[Available data]

/-- Of the steps of the pseudocode only the call of `Transact` starts the engine. -/
theorem microStep_engineRests {v0 v : View} {op : Instr} {m : Micro} (idle : v.c.tePhase = .idle)
    (noCall : ∀ tx n, m ≠ .transact tx n) : (microStep v0 v op m).EngineRests := by
  cases m with
  | transact tx n => exact absurd rfl (noCall tx n)
  | call | irqPoll | setRst | deselect | setBegun | delay | returnTrue | invStart | invPhase | invSlotZero => simp [microStep, idle]
  | initCheck | rangeCheck | propagate | eofCheck | slotNext => simp only [microStep]; split <;> simp [idle]
  | returnBytes => simp only [microStep, returnBytes]; split <;> simp [idle]
  | returnRegister => simp only [microStep, returnRegister]; split <;> simp [idle]
  | returnWord => simp only [microStep, returnWord]; split <;> simp [idle]
  | slotRead => simp only [microStep, slotRead]; split <;> simp [idle]
  | invReturn => simp only [microStep, invReturn]; split <;> simp [idle]
  | irqTest bit stage k =>
    simp only [microStep, irqTest]
    split
    · split
      · exact idle
      · split <;> simp [idle]
    · simp
  | stateCheck =>
    simp only [microStep, stateCheck]
    split
    · simp [idle]
    · split
      · split <;> simp [idle]
      · simp
  | returnState =>
    simp only [microStep, returnState]
    split
    · split <;> simp [idle]
    · simp [idle]
  | slotLoop =>
    simp only [microStep, slotLoop]
    split
    · simp
    · split <;> simp [idle]
  | sofTest =>
    simp only [microStep, sofTest]
    split
    · split <;> simp [idle]
    · simp
  | slotFrame =>
    simp only [microStep, slotFrame]
    split
    · split <;> simp [idle]
    · split <;> simp [idle]

/-- A transition from `v` that moves is a row of the table of R121 on its condition, and a wait phase it enters begins with
`POLL_CNT` 0. -/
def Tick.FollowsTable (v : View) : Tick → Prop
  | .moved w => engineRow v v.c.tePhase w.c.tePhase ∧
      ∀ level stage, awaited w.c.tePhase = some (level, stage) → w.c.tePhase ≠ v.c.tePhase → w.c.pollCnt = some 0
  | .held => True
  | .fault _ => True

section
variable {v w : View} {src dst : TePhase} {level : Level} {stage : WaitStage}

/-- A row into a phase that is no wait. -/
theorem followsTable_enter (before : v.c.tePhase = src) (after : w.c.tePhase = dst) (noWait : awaited dst = none)
    (row : engineRow v src dst) : (Tick.moved w).FollowsTable v := by
  subst before after
  exact ⟨row, fun level stage waits => by rw [noWait] at waits; cases waits⟩

/-- A row into a wait. -/
theorem followsTable_enterWait {u : View} (before : v.c.tePhase = src) (row : engineRow v src dst) :
    (Tick.moved (u.enterWait dst)).FollowsTable v := by
  subst before
  exact ⟨row, fun _ _ _ _ => rfl⟩
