-- ==== Sys2Proof/Machine/AccMisc.lean ====
section
/-! DEFINITION. Accumulator rotates and flag operations (46_acc_misc.md).
One definition per row of the opcode table, over the shared operations above them. -/

namespace Sys2Proof.Machine

/-- RLCA, RRCA, RLA, RRA (R230-R233): the rotate helper on A, then Z is cleared (C3, D17). -/
def accRotate (op : Byte → Byte → Byte × Byte) (s : State) : Out :=
  let r := op s.f s.a
  .next (s.setAcc (r.1, putFlag r.2 .z false))

/-- `RLCA` (R230). -/
def execRlca (s : State) : Out := accRotate rlc s

/-- `RRCA` (R231). -/
def execRrca (s : State) : Out := accRotate rrc s

/-- `RLA` (R232). -/
def execRla (s : State) : Out := accRotate rl s

/-- `RRA` (R233). -/
def execRra (s : State) : Out := accRotate rr s

/-- `DAA` (R234). -/
def execDaa (s : State) : Out := .next (s.setAcc (daa s.f s.a))

/-- `CPL` (R235). -/
def execCpl (s : State) : Out := .next (s.setAcc (cpl s.f s.a))

/-- `SCF` (R236). -/
def execScf (s : State) : Out := .next { s with f := scf s.f }

/-- `CCF` (R237). -/
def execCcf (s : State) : Out := .next { s with f := ccf s.f }

end Sys2Proof.Machine
end

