/-- PUSH rr (R174, R176).
The write order is the spec's decision D14.
A fault carries the `Faulted` state by assumption log 4 (the model's choice: R97 leaves its contents
open). -/
def Obligations.PushStoresPair : Prop :=
  ∀ (i : Instr) (s : State) (p : StkPair), i.form = .push p →
    Row i s [opXPQZ 3 p.code 0 5] 16 ∧
    (accessible (s.sp - 1) = true → accessible (s.sp - 2) = true →
      ∃ t, exec i s = .next t ∧ Pushed s t (s.getR16 p.view) ∧ t.pc = s.pc) ∧
    PushFaults i s (s.getR16 p.view)

/-- R176, the corner at the reset value SP = 0x0000: the first write goes to IE and the second, to
0xFFFE, is fatal.
The corner is the spec's own derivation in R176.
A fault carries the `Faulted` state by assumption log 4 (the model's choice: R97 leaves its contents
open). -/
def Obligations.PushAtResetStackIsFatal : Prop :=
  ∀ (i : Instr) (s : State) (p : StkPair), i.form = .push p → s.sp = 0x0000#16 →
    exec i s = .fault (.fatal (.unimplementedRegion .write 0xFFFE#16)
      { s with
        sp := 0xFFFE#16
        bus := { s.bus with ie := (hiByte (s.getR16 p.view)).getLsbD 0 }
        faulted := true })

/-- POP rr (R175, R177): POP AF masks the low nibble of F.
A fault carries the `Faulted` state by assumption log 4 (the model's choice: R97 leaves its contents
open). -/
def Obligations.PopLoadsPair : Prop :=
  ∀ (i : Instr) (s : State) (p : StkPair), i.form = .pop p →
    Row i s [opXPQZ 3 p.code 0 1] 12 ∧
    (∀ lo hi, s.bus.read s.sp = .ok lo → s.bus.read (s.sp + 1) = .ok hi →
      ∃ t, exec i s = .next t ∧ t.sp = s.sp + 2 ∧ t.pc = s.pc ∧
        (p ≠ .af → (t.getR16 p.view).toNat = hi.toNat * 256 + lo.toNat ∧ t.f = s.f) ∧
        (p = .af → t.a = hi ∧ t.f.toNat = lo.toNat / 16 * 16) ∧
        Frame s t (match p with | .bc => [.b, .c] | .de => [.d, .e] | .hl => [.h, .l] | .af => [.a])
          []) ∧
    PopFaults i s

/-- PUSH of a pair and then POP of the same pair, on a stack in plain storage, gives back the pair and
SP (R174-R177; for AF, F's low nibble must be zero, which R21 keeps). -/
def Obligations.PopUndoesPush : Prop :=
  ∀ (i j : Instr) (s : State) (p : StkPair), i.form = .push p → j.form = .pop p →
    Plain (s.sp - 1) → Plain (s.sp - 2) → s.f &&& 0x0F#8 = 0#8 →
    ∃ t u, exec i s = .next t ∧ exec j t = .next u ∧ u = { s with bus := t.bus }

/-! ### 8-bit arithmetic and logic -/

/-- ADD and ADC (R180-R185, R111).
A fault carries the `Faulted` state by assumption log 4 (the model's choice: R97 leaves its contents
open). -/
def Obligations.AddBytesToA : Prop :=
  ∀ (i : Instr) (s : State) (adc : Bool) (y : Src), i.form = .alu (if adc then .adc else .add) y →
    Row i s (aluBytes (if adc then 1 else 0) y) (aluCycles y) ∧ SrcFaults i s y ∧
    ∀ v, SrcIs s y v →
      let c := (adc && s.flag .c).toNat
      ∃ t, exec i s = .next t ∧ t.a.toNat = (s.a.toNat + v.toNat + c) % 256 ∧
        FlagsAre s t (t.a == 0#8) false (decide (s.a.toNat % 16 + v.toNat % 16 + c > 15))
          (decide (s.a.toNat + v.toNat + c > 255)) ∧ KeepsButF s t [.a] []
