-- ==== Sys2Proof/Laws/PerInstr.lean ====
section
/-! SUPPORT. Laws about the instructions as syntax, one lemma per constructor. -/

namespace Sys2Proof.Laws.EncodedLength

/-- A well-formed instruction is encoded in as many bytes as the decoder tells from the first one (R77; for
an illegal byte, its one opcode byte, R78). -/
def Statement (i : Instr) : Prop :=
  i.wellFormed = true → ∃ op rest, encode i = op :: rest ∧ rest.length + 1 = lengthOf op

[/Available data]

→ Problem statement
Return exactly, and only, the lines above starting at the line that contains "def Obligations.AddBytesToA : Prop" and ending at the line that contains "v.toNat + c) % 256 ∧".

→ Answer to this task
def Obligations.AddBytesToA : Prop :=
  ∀ (i : Instr) (s : State) (adc : Bool) (y : Src), i.form = .alu (if adc then .adc else .add) y →
    Row i s (aluBytes (if adc then 1 else 0) y) (aluCycles y) ∧ SrcFaults i s y ∧
    ∀ v, SrcIs s y v →
      let c := (adc && s.flag .c).toNat
      ∃ t, exec i s = .next t ∧ t.a.toNat = (s.a.toNat + v.toNat + c) % 256 ∧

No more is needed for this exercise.